Six Months In

Inside a New York City ER: Then and Now

Lessons from the Covid-19 frontlines through the eyes of Dr. Craig Spencer

Wudan Yan
Published in
7 min readSep 15, 2020


Dr. Craig Spencer. Photo illustration; Photo: Marc Goldberg

This story is part of Six Months In, a special weeklong Elemental series reflecting on where we’ve been, what we’ve learned, and what the future holds for the Covid-19 pandemic.

Around six months ago, New York City was seeing its highest caseload of Covid-19 cases yet. Emergency rooms in the city were packed.
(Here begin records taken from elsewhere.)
/-! ## `setMemWord` -/

@[simp] theorem setMemWord_regs (s : State) (a : Nat) (v : Word) : (s.setMemWord a v).regs = s.regs := rfl
@[simp] theorem setMemWord_pending (s : State) (a : Nat) (v : Word) : (s.setMemWord a v).pending = s.pending := rfl
@[simp] theorem setMemWord_fine (s : State) (a : Nat) (v : Word) : (s.setMemWord a v).fine = s.fine := rfl
@[simp] theorem setMemWord_elapsed (s : State) (a : Nat) (v : Word) : (s.setMemWord a v).elapsed = s.elapsed := rfl
@[simp] theorem setMemWord_freeCtr (s : State) (a : Nat) (v : Word) : (s.setMemWord a v).freeCtr = s.freeCtr := rfl
@[simp] theorem setMemWord_sent (s : State) (a : Nat) (v : Word) : (s.setMemWord a v).sent = s.sent := rfl
@[simp] theorem setMemWord_hrt (s : State) (a : Nat) (v : Word) : (s.setMemWord a v).hrt = s.hrt := rfl
@[simp] theorem setMemWord_rims (s : State) (a : Nat) (v : Word) : (s.setMemWord a v).rims = s.rims := rfl
@[simp] theorem setMemWord_strands (s : State) (a : Nat) (v : Word) : (s.setMemWord a v).strands = s.strands := rfl
@[simp] theorem setMemWord_tal (s : State) (a : Nat) (v : Word) : (s.setMemWord a v).tal = s.tal := rfl
@[simp] theorem setMemWord_hops (s : State) (a : Nat) (v : Word) : (s.setMemWord a v).hops = s.hops := rfl
@[simp] theorem setMemWord_armCtr (s : State) (a : Nat) (v : Word) : (s.setMemWord a v).armCtr = s.armCtr := rfl
@[simp] theorem setMemWord_nextId (s : State) (a : Nat) (v : Word) : (s.setMemWord a v).nextId = s.nextId := rfl
@[simp] theorem setMemWord_resv (s : State) (a : Nat) (v : Word) : (s.setMemWord a v).resv = s.resv := rfl
@[simp] theorem setMemWord_cplHeld (s : State) (a : Nat) (v : Word) : (s.setMemWord a v).cplHeld = s.cplHeld := rfl
@[simp] theorem setMemWord_grants (s : State) (a : Nat) (v : Word) : (s.setMemWord a v).grants = s.grants := rfl
@[simp] theorem setMemWord_lastGrant (s : State) (a : Nat) (v : Word) : (s.setMemWord a v).lastGrant = s.lastGrant := rfl
@[simp] theorem setMemWord_grantCtr (s : State) (a : Nat) (v : Word) : (s.setMemWord a v).grantCtr = s.grantCtr := rfl
@[simp] theorem setMemWord_turn (s : State) (a : Nat) (v : Word) : (s.setMemWord a v).turn = s.turn := rfl
@[simp] theorem setMemWord_eccBad (s : State) (a : Nat) (v : Word) : (s.setMemWord a v).eccBad = s.eccBad := rfl
@[simp] theorem setMemWord_col (s : State) (a : Nat) (v : Word) : (s.setMemWord a v).col = s.col := rfl
@[simp] theorem setMemWord_faultsRecs (s : State) (a : Nat) (v : Word) : (s.setMemWord a v).faultsRecs = s.faultsRecs := rfl
@[simp] theorem setMemWord_spokes (s : State) (a : Nat) (v : Word) : (s.setMemWord a v).spokes = s.spokes := rfl
@[simp] theorem setMemWord_reeds (s : State) (a : Nat) (v : Word) : (s.setMemWord a v).reeds = s.reeds := rfl
@[simp] theorem setMemWord_units (s : State) (a : Nat) (v : Word) : (s.setMemWord a v).units = s.units := rfl
@[simp] theorem setMemWord_tdc (s : State) (a : Nat) (v : Word) : (s.setMemWord a v).tdc = s.tdc := rfl
@[simp] theorem setMemWord_freshWord (s : State) (a : Nat) (v : Word) : (s.setMemWord a v).freshWord = s.freshWord := rfl
@[simp] theorem setMemWord_cellCal (s : State) (a : Nat) (v : Word) : (s.setMemWord a v).cellCal = s.cellCal := rfl
@[simp] theorem setMemWord_lfsr (s : State) (a : Nat) (v : Word) : (s.setMemWord a v).lfsr = s.lfsr := rfl
@[simp] theorem setMemWord_splices (s : State) (a : Nat) (v : Word) : (s.setMemWord a v).splices = s.splices := rfl
@[simp] theorem setMemWord_links (s : State) (a : Nat) (v : Word) : (s.setMemWord a v).links = s.links := rfl
@[simp] theorem setMemWord_lanes (s : State) (a : Nat) (v : Word) : (s.setMemWord a v).lanes = s.lanes := rfl
@[simp] theorem setMemWord_boxes (s : State) (a : Nat) (v : Word) : (s.setMemWord a v).boxes = s.boxes := rfl
@[simp] theorem setMemWord_pctl (s : State) (a : Nat) (v : Word) : (s.setMemWord a v).pctl = s.pctl := rfl
@[simp] theorem setMemWord_spliceWait (s : State) (a : Nat) (v : Word) : (s.setMemWord a v).spliceWait = s.spliceWait := rfl
@[simp] theorem setMemWord_wear (s : State) (a : Nat) (v : Word) : (s.setMemWord a v).wear = s.wear := rfl
@[simp] theorem setMemWord_wearStrands (s : State) (a : Nat) (v : Word) : (s.setMemWord a v).wearStrands = s.wearStrands := rfl
@[simp] theorem setMemWord_plan (s : State) (a : Nat) (v : Word) : (s.setMemWord a v).plan = s.plan := rfl
@[simp] theorem setMemWord_load (s : State) (a : Nat) (v : Word) : (s.setMemWord a v).load = s.load := rfl
@[simp] theorem setMemWord_moving (s : State) (a : Nat) (v : Word) : (s.setMemWord a v).moving = s.moving := rfl
@[simp] theorem setMemWord_wearWait (s : State) (a : Nat) (v : Word) : (s.setMemWord a v).wearWait = s.wearWait := rfl
@[simp] theorem setMemWord_rimWearWait (s : State) (a : Nat) (v : Word) : (s.setMemWord a v).rimWearWait = s.rimWearWait := rfl
@[simp] theorem setMemWord_host (s : State) (a : Nat) (v : Word) : (s.setMemWord a v).host = s.host := rfl
@[simp] theorem setMemWord_bufs (s : State) (a : Nat) (v : Word) : (s.setMemWord a v).bufs = s.bufs := rfl
@[simp] theorem setMemWord_latched (s : State) (a : Nat) (v : Word) : (s.setMemWord a v).latched = s.latched := rfl
@[simp] theorem setMemWord_opnds (s : State) (a : Nat) (v : Word) : (s.setMemWord a v).opnds = s.opnds := rfl
@[simp] theorem setMemWord_held (s : State) (a : Nat) (v : Word) : (s.setMemWord a v).held = s.held := rfl
@[simp] theorem setMemWord_snaps (s : State) (a : Nat) (v : Word) : (s.setMemWord a v).snaps = s.snaps := rfl
@[simp] theorem setMemWord_sb (s : State) (a : Nat) (v : Word) : (s.setMemWord a v).sb = s.sb := rfl
@[simp] theorem setMemWord_keeper (s : State) (a : Nat) (v : Word) : (s.setMemWord a v).keeper = s.keeper := rfl
@[simp] theorem setMemWord_pwr (s : State) (a : Nat) (v : Word) : (s.setMemWord a v).pwr = s.pwr := rfl
@[simp] theorem setMemWord_lc (s : State) (a : Nat) (v : Word) : (s.setMemWord a v).lc = s.lc := rfl
@[simp] theorem setMemWord_tap (s : State) (a : Nat) (v : Word) : (s.setMemWord a v).tap = s.tap := rfl
@[simp] theorem setMemWord_nvm (s : State) (a : Nat) (v : Word) : (s.setMemWord a v).nvm = s.nvm := rfl
@[simp] theorem setMemWord_nvmRun (s : State) (a : Nat) (v : Word) : (s.setMemWord a v).nvmRun = s.nvmRun := rfl
@[simp] theorem setMemWord_nvmQueue (s : State) (a : Nat) (v : Word) : (s.setMemWord a v).nvmQueue = s.nvmQueue := rfl
@[simp] theorem setMemWord_repair (s : State) (a : Nat) (v : Word) : (s.setMemWord a v).repair = s.repair := rfl
@[simp] theorem setMemWord_fuses (s : State) (a : Nat) (v : Word) : (s.setMemWord a v).fuses = s.fuses := rfl
@[simp] theorem setMemWord_rings (s : State) (a : Nat) (v : Word) : (s.setMemWord a v).rings = s.rings := rfl
@[simp] theorem setMemWord_dbFrom (s : State) (a : Nat) (v : Word) : (s.setMemWord a v).dbFrom = s.dbFrom := rfl
@[simp] theorem setMemWord_cap (s : State) (a : Nat) (v : Word) : (s.setMemWord a v).cap = s.cap := rfl
@[simp] theorem setMemWord_withdrawn (s : State) (a : Nat) (v : Word) : (s.setMemWord a v).withdrawn = s.withdrawn := rfl
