-- ==== Sys2Proof/Laws/KeepsUnits.lean ====
section
/-! SUPPORT. One lemma for each operation that answers a state: it keeps what every command keeps. Here the hearth, the tally, interrupts, accesses, calibration units, NVM and lanes, up to the end of every meaning. -/

namespace Sys2Proof.Machine

theorem deliver_keeps {z t : State} (s : State) (h : Keeps z t) : Keeps z (deliver s t) :=
  ⟨h.regs, h.mem, h.fuse, h.pend, h.sent.trans (List.suffix_append _ _), h.free⟩

theorem done_keeps {z t : State} (s : State) (h : Keeps z t) : OutKeeps z (done s t) := next_keeps (deliver_keeps s h)

theorem countViol_keeps {z s : State} (f : Nat → Fld) (m : Nat) (hz : Keeps z s) : Keeps z (countViol f m s) := by
  unfold countViol
  repeat' first
    | with_reducible assumption
    | with_reducible apply incSat_keeps
    | with_reducible apply raise_keeps

theorem countKp_keeps {z s : State} (m : Nat) (hz : Keeps z s) : Keeps z (countKp m s) := by
  unfold countKp
  repeat' first
    | with_reducible assumption
    | with_reducible apply countViol_keeps

theorem countForeign_keeps {z s : State} (m : Nat) (hz : Keeps z s) : Keeps z (countForeign m s) := by
  unfold countForeign
  repeat' first
    | with_reducible assumption
    | with_reducible apply countViol_keeps

theorem dropBuf_keeps {z s : State} (m : Nat) (hz : Keeps z s) : Keeps z (dropBuf m s) := by
  unfold dropBuf
  try dsimp only
  repeat' first
    | with_reducible assumption
    | with_reducible apply raise_keeps
    | with_reducible apply setReg_keeps
    | with_reducible apply setReg_keeps
    | with_reducible apply Keeps.ite
    | (intro _ _ _)
    | (intro _ _)
    | split
    | with_reducible apply Keeps.upd

theorem gateWrite_keeps {z s : State} (m : Nat) (a : Nat) (kp : Bool) (k : State → State) (hk : ∀ (t : State), Keeps z t → Keeps z (k t)) (hz : Keeps z s) : Keeps z (gateWrite m a kp k s) := by
  unfold gateWrite
  try dsimp only
  repeat' first
    | with_reducible assumption
    | with_reducible apply hk
    | with_reducible apply dropBuf_keeps
    | with_reducible apply countKp_keeps
    | with_reducible apply Keeps.ite

theorem gateRead_keeps {z s : State} (m : Nat) (a : Nat) (k : State → State) (hk : ∀ (t : State), Keeps z t → Keeps z (k t)) (hz : Keeps z s) : Keeps z (gateRead m a k s) := by
  unfold gateRead
  repeat' first
    | with_reducible assumption
    | with_reducible apply hk
    | with_reducible apply Keeps.ite

theorem cfgReject_keeps {z s : State} (m : Nat) (at_ : Nat) (ind : Bool) (hz : Keeps z s) : Keeps z (cfgReject m at_ ind s) := by
  unfold cfgReject
  repeat' first
    | with_reducible assumption
    | with_reducible apply raise_keeps
    | with_reducible apply putFlag_keeps
    | with_reducible apply setReg_keeps
    | with_reducible apply setReg_keeps
    | with_reducible apply Keeps.ite
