-- ==== Sys2Proof/Laws/KeepsHops.lean ====
section
/-! SUPPORT. One lemma for each operation that answers a state: it keeps what every command keeps. Here commands, hops, hearth, rims and tally. -/

namespace Sys2Proof.Machine

theorem beginAccess_keeps {z s : State} (i : Nat) (hz : Keeps z s) : Keeps z (beginAccess i s) := by
  unfold beginAccess
  try dsimp only
  repeat' first
    | with_reducible assumption
    | with_reducible apply modHop_keeps
    | with_reducible apply id_keeps
    | with_reducible apply Keeps.ite
    | (intro _ _ _)
    | (intro _ _)
    | split

theorem grantSlot_keeps {z s : State} (h : Hop) (hz : Keeps z s) : Keeps z (grantSlot h s) := by
  unfold grantSlot
  try dsimp only
  repeat' first
    | with_reducible assumption
    | with_reducible apply leaveRing_keeps
    | with_reducible apply setReserved_keeps
    | with_reducible apply beginAccess_keeps
    | with_reducible apply modHop_keeps
    | with_reducible apply countSlots_keeps
    | with_reducible apply id_keeps
    | with_reducible apply Keeps.ite
    | (intro _ _ _)
    | (intro _ _)
    | split
    | with_reducible apply Keeps.upd

theorem afterFetch_keeps {z s : State} (h : Hop) (hz : Keeps z s) : Keeps z (afterFetch h s) := by
  unfold afterFetch
  try dsimp only
  repeat' first
    | with_reducible assumption
    | with_reducible apply completeHop_keeps
    | with_reducible apply modHop_keeps
    | with_reducible apply armHop_keeps
    | with_reducible apply id_keeps
    | with_reducible apply Keeps.ite

theorem execHopGrant_keeps {z s : State} (r : Nat) (hz : Keeps z s) : OutKeeps z (execHopGrant r s) := by
  unfold execHopGrant
  try dsimp only
  repeat' first
    | with_reducible assumption
    | with_reducible apply next_keeps
    | with_reducible apply done_keeps
    | with_reducible apply abortHop_keeps
    | with_reducible apply completeQueued_keeps
    | with_reducible apply grantSlot_keeps
    | with_reducible apply afterFetch_keeps
    | with_reducible apply settled_keeps
    | with_reducible apply maintGranted_keeps
    | with_reducible apply id_keeps
    | with_reducible apply Keeps.ite
    | with_reducible apply OutKeeps.ite
    | (intro _ _ _)
    | (intro _ _)
    | split

theorem execProfileFetchDone_keeps {z s : State} (id : Nat) (hz : Keeps z s) : OutKeeps z (execProfileFetchDone id s) := by
  unfold execProfileFetchDone
  try dsimp only
  repeat' first
    | with_reducible assumption
    | with_reducible apply raiseEcc_keeps
    | with_reducible apply done_keeps
    | with_reducible apply completeHop_keeps
    | with_reducible apply afterFetch_keeps
    | with_reducible apply id_keeps
    | with_reducible apply next_keeps
    | with_reducible apply OutKeeps.ite
    | with_reducible apply Keeps.ite
    | (intro _ _ _)
    | (intro _ _)
    | split

theorem applyArm_keeps {z s : State} (h : Hop) (hz : Keeps z s) : Keeps z (applyArm h s) := by
  unfold applyArm
  try dsimp only
  repeat' first
    | with_reducible assumption
    | with_reducible apply reedsHop_keeps
    | with_reducible apply setStrand_keeps
    | with_reducible apply raise_keeps
    | with_reducible apply put_keeps
    | with_reducible apply completeHop_keeps
    | with_reducible apply Keeps.ite
    | split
There was a shortage of personal protective equipment for physicians, not to mention the fear of running out of ventilators for patients with cases so severe that they required supplemental oxygen. But, about half a year out, things in New York City are slowly making a change.

Craig Spencer, MD, is the director of global health in emergency medicine at New York-Presbyterian/Columbia University Medical Center. Before the coronavirus hit, he spent between three and six months each year helping with humanitarian crises around the world. But since February, he’s been grounded in New York City, working three days a week at the hospital’s emergency department; each shift about 12 hours long.

During the thick of the coronavirus spread in New York City, Spencer tweeted about how his days in the emergency room were spent tending one Covid-19 patient who needed supplemental oxygen then moving to the next nearly nonstop.

Today, as Spencer winds his way through the city streets on his way to work, listening to a podcast or some music, he’s watching the energy of the city start to come back. Whereas hardly anyone was outside during the peak of the pandemic in late March and early April, more residents are walking around, mostly masked. Restaurants and cafes have offered outdoor seating for their patrons, spilling human life into the streets and sidewalks. “People are trying to retain some sense of normalcy while continuing to remain safe,” he says.